We show combination of BPA and medical therapy offers superior reverse RV remodeling and hemodynamic changes as compared to an aggressively treated medical therapy arm. In the medical therapy group, there was mild reverse RV remodeling, a non-significant change in mean PA pressure while having a significant attenuation of PVR primarily driven by higher cardiac output. Meanwhile, combination therapy imparted significant improvement in RV function, with evidence of reverse RV remodeling by multiple echocardiographic parameters such as RV end systolic area (RVESA), RVFAC, RV strain, and end-systolic eccentricity index. Moreover, there was a substantial drop in the mean PA pressure with a number of patients normalizing their pulmonary arterial pressures. This is consistent with prior literature which describes a more pronounced improvement in PA pressures with BPA therapy; but a larger increase in cardiac output with medical therapy.^12,19,26,27 The reduced increase in cardiac output seen in the combination therapy group likely reflects the more aggressive medical therapy of the medical group alone, which is supported by the fact that no patients received parental prostacyclin therapy in the combination group.
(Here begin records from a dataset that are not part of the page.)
/-- An accepted RESTORE clears the evacuation latch and keeps the quoted sequence with the time. With an empty release set the state
becomes NORMAL, RESTORED is raised, and the step goes on to the test for adoption; otherwise the state becomes RESTORING, and every latched
door and every evac-opened door not in CLOSED is closed with a ROUTINE CLOSE, but that one in CLOSING is left as it is and one in LOST is
given the CLOSE and keeps its state. The answer is DONE (R75, R142, R145, R177). -/
def Obligations.RestoreClosesTheReleasedDoors : Prop :=
  (∀ (s : State) (t : Micros) (r : Request) (rest : List Request) (f : Face) (seq inverse : Byte), doorsOrdered s →
    Takes s r rest (some .restore) → r.face? = some f → r.body = [seq, inverse] → s.configured f = true →
    (s.face f).release.state = .released ∨ (s.face f).release.state = .evacuating →
    seq = (s.face f).release.seq → inverse.toNat = 255 - seq.toNat → (s.face f).release.input = .deasserted →
    (∀ m ∈ (s.face f).release.set, m.latched = true → ∀ d st, s.findDoor f m.door = some d → d.lastStatus = some st →
      st.releaseActuated = false) →
    ((s.face f).release.set = [] → ∃ v : State, exec (.restore t) s = .next ((v.testAdoption f).modLif fun l =>
        { l with replies := l.replies ++ [replyTo r .done []] }).arbitrate ∧
      v.lif.intake = rest ∧ v.lif.replies = s.lif.replies ∧ EventKind.restored ∈ v.lif.flags.get (.face f) ∧
      v.blocks = s.blocks.modFace f fun b =>
        { b with release := { b.release with
            state := .normal, latch := false, lastRestore := some (seq, (s.advance t).ms) } }) ∧
    (s.tbs.staged = none ∨ (s.face f).release.set ≠ [] →
    ∃ u, exec (.restore t) s = .next u ∧ Answered s u r rest .done [] ∧
      ((s.face f).release.set = [] → EventKind.restored ∈ u.lif.flags.get (.face f) ∧
        u.blocks = s.blocks.modFace f fun b =>
          { b with release := { b.release with
              state := .normal, latch := false, lastRestore := some (seq, (s.advance t).ms) } }) ∧
      ((s.face f).release.set ≠ [] →
        u.blocks = s.blocks.modFace f fun b =>
          { b with
            release := { b.release with
              state := .restoring, latch := false, lastRestore := some (seq, (s.advance t).ms) }
            doors := b.doors.map fun d =>
              if d.restorable then
                (d.restoreClose { (s.advance t).doorContext f d.number with evacuating := false }).door
              else d }))) ∧
  (∀ (d : Door) (ctx : DoorContext),
    (d.restorable = true ↔ (d.latched = true ∨ d.evacOpened = true ∧ d.state ≠ .closed) ∧
      (d.state = .released ∨ d.state = .opening ∨ d.state = .opened ∨ d.state = .recycling ∨ d.state = .held ∨ d.state = .stalled ∨
        d.state = .unknown ∨ d.state = .lost)) ∧
    (d.state = .lost → d.restoreClose ctx = ⟨d.place ctx .closeCmd .routine, [], []⟩) ∧
    (d.state ≠ .lost → d.restoreClose ctx = d.startClose ctx .routine))

/-! ## Tunnels -/

/-- A TUNNEL to a door that is ISOLATED, or on a face whose berth is VACANT, becomes the line's exchange, WAITING and without a reply;
any other is refused, with NOT_NOW before BUSY and BAD_ARGUMENT before both. An exchange outstanding 200 ms after its forwarding
ends with TIMEOUT (R96, R97, R99). -/
def Obligations.TunnelIsForwardedOrRefused : Prop :=
  ∀ (s : State) (t : Micros) (f : Face),
    (∀ (r : Request) (rest : List Request), Takes s r rest (some .tunnel) → r.face? = some f → s.configured f = true →
      (r.body.length < 2 ∨ 33 < r.body.length → Refuses (.tunnel t) s r rest .badArgument) ∧
      ∀ (n : Byte) (payload : List Byte), r.body = n :: payload → 1 ≤ payload.length → payload.length ≤ 32 →
        ((∀ d ∈ (s.face f).doors, d.number ≠ n.toNat) → Refuses (.tunnel t) s r rest .badArgument) ∧
        ∀ d, s.findDoor f n.toNat = some d →
          (d.state ≠ .isolated → (s.face f).berth.state ≠ .vacant → Refuses (.tunnel t) s r rest .notNow) ∧
          (d.state = .isolated ∨ (s.face f).berth.state = .vacant →
            ((s.face f).line.tunnel ≠ none → Refuses (.tunnel t) s r rest .busy) ∧
            ((s.face f).line.tunnel = none →
              exec (.tunnel t) s = .next (((s.opened t).modLif fun l => { l with intake := rest }).modLine f fun l =>
                { l with tunnel := some { tag := r.tag, drop := d.drop, payload := payload,
                                          forwardedAt := (s.advance t).ms, sent := false } }).arbitrate))) ∧
    (s.running = true → ∀ x, (s.face f).line.tunnel = some x → x.forwardedAt + 200 ≤ (s.advance t).ms →
      exec (.tunnelTimeout t f) s = .next ((((s.opened t).modLine f fun l => { l with tunnel := none }).modLif fun l =>
        { l with replies := l.replies ++
            [{ kind := 0x30, tag := x.tag, result := .refused .timeout, data := [], nextPart := 0 }] }).arbitrate))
Importantly, upfront combination of BPA and medical therapy in CTEPH induces substantial reverse RV remodeling and corrections of invasive hemodynamic measurements similar to data from Europe, Japan, and the United States.^12,13,19,27 Finally, this is only the second report of BPA efficacy in a program in the United States, and we show similar effects to those reported by the Mayo Clinic.¹³

Our study is consistent with multiple reports demonstrating an RV-enhancing effect of BPA in CTEPH. Both echocardiographic and MRI data in post-BPA patients from Europe and Japan^28-31 show BPA therapy confers advantageous reverse RV remodeling. There are a number of proposed mechanisms by which BPA induced changes may alter RV function and promote reverse RV remodeling. BPA may be able to combat both macrovascular and microvascular disease as BPA breaks down webs, alleviates stenosis which could restore laminar blood flow that could reverse or slow smooth muscle and endothelial cell proliferation.³² Consistent with this hypothesis, Ogawa et al described the histopathologic findings in a patient with CTEPH post-BPA and were able to identify microvascular changes in both affected and non-affected segments, suggesting the reduction in macrovascular disease mitigates microvascular disease in distal segments.¹¹ Finally, there are changes in multiple biomarkers associated with cardiovascular disease such as N-terminal pro-B-type natriuretic peptide, and mid-regional pro-atrial natriuretic peptide, soluble suppression of tumorigenicity 2, pregnancy-associated plasma protein-A, and high sensitivity troponin T^28,34 that accompany the enhanced RV performance.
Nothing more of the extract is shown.